Input for this task:
-- ==== Sys2Proof/Machine/Nodes.lean ====
section
/-! DEFINITION. The Node Table (2.2) and the delay survey (2.8) of a Chain Port, and the orders that join its internal
queue. -/

namespace Sys2Proof.Machine

/-! ### The Node Table -/

def State.mapPort (s : State) (c : Chain) (f : ChainPort → ChainPort) : State := s.setPort c (f (s.port c))

/-- The Node Table entry of a position. -/
def State.node (s : State) (c : Chain) (position : Nat) : Option NodeEntry :=
  (s.port c).table.find? fun e => e.position == position

def State.mapNode (s : State) (c : Chain) (position : Nat) (f : NodeEntry → NodeEntry) : State :=
  s.mapPort c fun p => { p with table := p.table.map fun e => if e.position == position then f e else e }

/-- A state change that leaves a LOST node LOST (R28, R49). -/
def NodeEntry.become (e : NodeEntry) (state : NodeState) : NodeEntry :=
  if e.state = .lost then e else { e with state := state }

/-- R26, R30: the entry of a position newly planned. -/
def NodeEntry.fresh (p : Planned) : NodeEntry :=
  { position := p.position, cells := p.cells, temps := p.temps, state := .unsurveyed, saved := none, latency := none,
    holdoff := none, missCount := 0, localFault := false }

/-- R30: a position that the old table lists with the same counts keeps its entry. -/
def rebuildTable (old : List NodeEntry) (plan : List Planned) : List NodeEntry :=
  plan.map fun p =>
    (old.find? fun e => e.position == p.position && e.cells == p.cells && e.temps == p.temps).getD (.fresh p)

/-- R30: the new plan differs from the table's in a position, a cell count or a temperature count. -/
def planChanged (old : List NodeEntry) (plan : List Planned) : Bool :=
  old.map (fun e => Planned.mk e.position e.cells e.temps) != plan

/-! ### The end of a round (R27) -/

/-- R27: the state of a node that has delivered. -/
def NodeEntry.deliver (e : NodeEntry) : NodeEntry :=
  { e with missCount := 0, state := if e.holdoff.isSome then .active else .unsurveyed }

/-- R27: a node that has not delivered. -/
def NodeEntry.miss (e : NodeEntry) (limit : Nat) : NodeEntry :=
  let count := min (e.missCount + 1) 15
  { e with
    missCount := count
    state := if e.state = .lost then .lost else if limit ≤ count then .lost else .missing }

/-- R27: one node entry of a SENT part of round `n` is applied to the Node Table. -/
def State.countReading (s : State) (c : Chain) (cause : Option EndCause) (x : Reading) (n : RoundNumber) : State :=
  match s.node c x.position with
  | none => s
  | some e =>
    match x.status, cause with
    | .missing, some .aborted => s
    | .missing, _ =>
      let after := e.miss (match s.image with | some i => i.nodeLossLimit c | none => 15)
      let s := s.mapNode c x.position fun _ => after
      if e.state ≠ .lost ∧ after.state = .lost then
        (s.notify (.nodeLost c x.position after.missCount)).fire
          (match s.image with | some i => i.nodeLossAction c | none => none) (.node c x.position) (some n)
      else s
    | _, _ =>
      let s := s.mapNode c x.position NodeEntry.deliver
      if e.state = .lost then s.notify (.nodeBack c x.position) else s

/-- R27: a part of the closing round `n`; a part that is not SENT changes no entry. -/
def State.countPart (s : State) (p : ChainPart) (n : RoundNumber) : State :=
  if p.state = .sent then p.readings.foldl (fun s x => s.countReading p.chain p.endCause x n) s else s

/-- R21, stage 2: the Node Tables take the parts of round `n`, chain A first. -/
def State.countRound (s : State) (n : RoundNumber) : State :=
  match s.record n with
  | some r => r.parts.foldl (fun s p => s.countPart p n) s
  | none => s

/-! ### Rest and rouse (R29) -/

def NodeEntry.rest (e : NodeEntry) : NodeEntry :=
  if e.state = .resting then e else { e with state := .resting, saved := some e.state }

def NodeEntry.rouse (e : NodeEntry) : NodeEntry :=
  if e.state = .resting then { e with state := e.saved.getD .unsurveyed, saved := none } else e

/-- R29: the end of a REST; the Node Table is RESTING, one without an entry too (R140, R148). -/
def State.restTable (s : State) (c : Chain) : State :=
  s.mapPort c fun p => { p with table := p.table.map .rest, resting := true }

/-- R29: the end of a ROUSE. -/
def State.rouseTable (s : State) (c : Chain) : State :=
  s.mapPort c fun p => { p with table := p.table.map .rouse, resting := false }

/-- The Node Table of the chain is RESTING (R140, R148). -/
def State.resting (s : State) (c : Chain) : Bool := (s.port c).resting

/-! ### Queues (R31) -/

def State.joinInternal (s : State) (c : Chain) (o : Order) : State :=
  s.mapPort c fun p => { p with internal := p.internal ++ [o] }

def State.joinForward (s : State) (c : Chain) (o : Order) : State :=
  s.mapPort c fun p => { p with forward := p.forward ++ [o] }

def State.runs (s : State) (c : Chain) : Bool := (s.port c).run == .running

/-! ### The survey (R47 to R50) -/

/-- R50: the survey ends with an outcome; the lists become the last result and SURVEY_DONE is noticed. -/
def State.recordSurvey (s : State) (c : Chain) (o : SurveyOutcome) : State :=
  let p := s.port c
  let result : SurveyResult := ⟨p.aligned, p.notAligned, o⟩
  (s.setPort c { p with survey := .idle, lastSurvey := some result }).notify (.surveyDone c result)

/-- R48: a survey begins: the lists are cleared and the first ECHO joins, or it ends at once over an empty plan. -/
def State.startSurvey (s : State) (c : Chain) : State :=
  let s := s.mapPort c fun p => { p with aligned := [], notAligned := [] }
  match (s.port c).table with
  | e :: _ => (s.mapPort c fun p => { p with survey := .echoing e.position }).joinInternal c (.echo e.position)
  | [] => s.recordSurvey c .complete

/-- R48: what a request of the bridge and a pending survey find before a survey begins. -/
def State.surveyAllowed (s : State) (c : Chain) : Bool :=
  (s.port c).survey == .idle && s.sleep.op == .run && s.runs c

/-- R48: a pending survey begins, and the flag is cleared. -/
def State.pendingSurvey (s : State) (c : Chain) : State :=
  if (s.port c).surveyPending && s.surveyAllowed c then
    (s.mapPort c fun p => { p with surveyPending := false }).startSurvey c
  else s

/-- A survey begins; where it ends at once, a pending one follows (R50). -/
def State.beginSurvey (s : State) (c : Chain) : State := (s.startSurvey c).pendingSurvey c

/-- R48: a request from the bridge itself. -/
def State.requestSurvey (s : State) (c : Chain) : State :=
  if s.surveyAllowed c then s.beginSurvey c else s.mapPort c fun p => { p with surveyPending := true }

/-- R50: the survey in flight ends, and a pending one begins. -/
def State.endSurvey (s : State) (c : Chain) (o : SurveyOutcome) : State := (s.recordSurvey c o).pendingSurvey c

/-- The survey of a chain that becomes STOPPED (R50). -/
def State.abortSurvey (s : State) (c : Chain) : State :=
  if (s.port c).survey = .idle then s else s.endSurvey c .aborted

/-- R49: the step of position `p` ends with `p` on one of the lists; the survey goes on to the next planned position,
or ends. A chain that is being drained takes no further step (R44). -/
def State.surveyNext (s : State) (c : Chain) (position : Nat) (aligned : Bool) : State :=
  let s := s.mapPort c fun p =>
    if aligned then { p with aligned := p.aligned ++ [position] }
    else { p with notAligned := p.notAligned ++ [position] }
  if s.runs c then
    match (s.port c).table.find? fun e => decide (position < e.position) with
    | some e => (s.mapPort c fun p => { p with survey := .echoing e.position }).joinInternal c (.echo e.position)
    | none => s.endSurvey c .complete
  else s

/-- R49: the round trip in 0.1 µs, from the end instant of the ECHO to the start instant of its ANSWER (R3). It is below 0 where the
ANSWER starts before the ECHO has ended (entry 11). -/
def roundTrip (sent : Instant) (start : Stamp) : Int := instantDiff start.instant sent * 10 + start.tenth.val

/-- R49: the latency in 0.1 µs from a round trip in 0.1 µs. -/
def latencyOf (trip : Int) : Nat := if trip < 40 then 0 else ((trip - 40) / 2).toNat

/-- R49: the ECHO to a position is answered. -/
def State.echoAnswered (s : State) (c : Chain) (position : Nat) (trip : Int) : State :=
  let latency := latencyOf trip
  let holdoff : Int := (s.target * 10 : Nat) - (latency : Int)
  let s := s.mapNode c position fun e => { e with latency := some (BitVec.ofNat 16 latency) }
  if 0 ≤ holdoff then
    if s.runs c then
      (s.mapPort c fun p => { p with survey := .writing position }).joinInternal c
        (.setHoldoff position (BitVec.ofInt 16 holdoff))
    else s
  else
    (s.mapNode c position fun e => { e with holdoff := none }.become .unsurveyed).surveyNext c position false

/-- R49: the ECHO to a position is not answered in time. -/
def State.echoTimedOut (s : State) (c : Chain) (position : Nat) : State :=
  (s.mapNode c position fun e => e.become .missing).surveyNext c position false

/-- R49: the SET_HOLDOFF to a position is answered. -/
def State.holdoffAnswered (s : State) (c : Chain) (position : Nat) (value : BitVec 16) : State :=
  (s.mapNode c position fun e => { e with holdoff := some value }.become .active).surveyNext c position true

/-- R49: the SET_HOLDOFF to a position is not answered in time. -/
def State.holdoffTimedOut (s : State) (c : Chain) (position : Nat) : State :=
  (s.mapNode c position fun e => { e with holdoff := none }.become .missing).surveyNext c position false

/-! ### Flags carried by sample sets (R28, R50) -/

/-- R50: a node that has reset moves from the aligned list of a survey in flight to the tail of the other (entry 55). -/
def ChainPort.unalign (p : ChainPort) (position : Nat) : ChainPort :=
  if p.survey ≠ .idle ∧ position ∈ p.aligned then
    { p with aligned := p.aligned.filter (fun q => q != position), notAligned := p.notAligned ++ [position] }
  else p

/-- R28: the two node flags of a sample set of round `n`. -/
def State.takeNodeFlags (s : State) (c : Chain) (position : Nat) (nodeReset localFault : Bool) (n : RoundNumber) :
    State :=
  let s := s.mapNode c position fun e => { e with localFault := localFault }
  if nodeReset then
    let s := s.mapNode c position fun e => { e with holdoff := none }.become .unsurveyed
    let s := (s.mapPort c fun p => p.unalign position).notify (.nodeUnaligned c position n)
    match s.image with
    | some i => if (i.timing c).autoSurvey then s.requestSurvey c else s
    | none => s
  else s

end Sys2Proof.Machine
end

Try it: Scan the data above and copy every line with "surveyPending" in it.

Written solution:
  if (s.port c).surveyPending && s.surveyAllowed c then
    (s.mapPort c fun p => { p with surveyPending := false }).startSurvey c
  if s.surveyAllowed c then s.beginSurvey c else s.mapPort c fun p => { p with surveyPending := true }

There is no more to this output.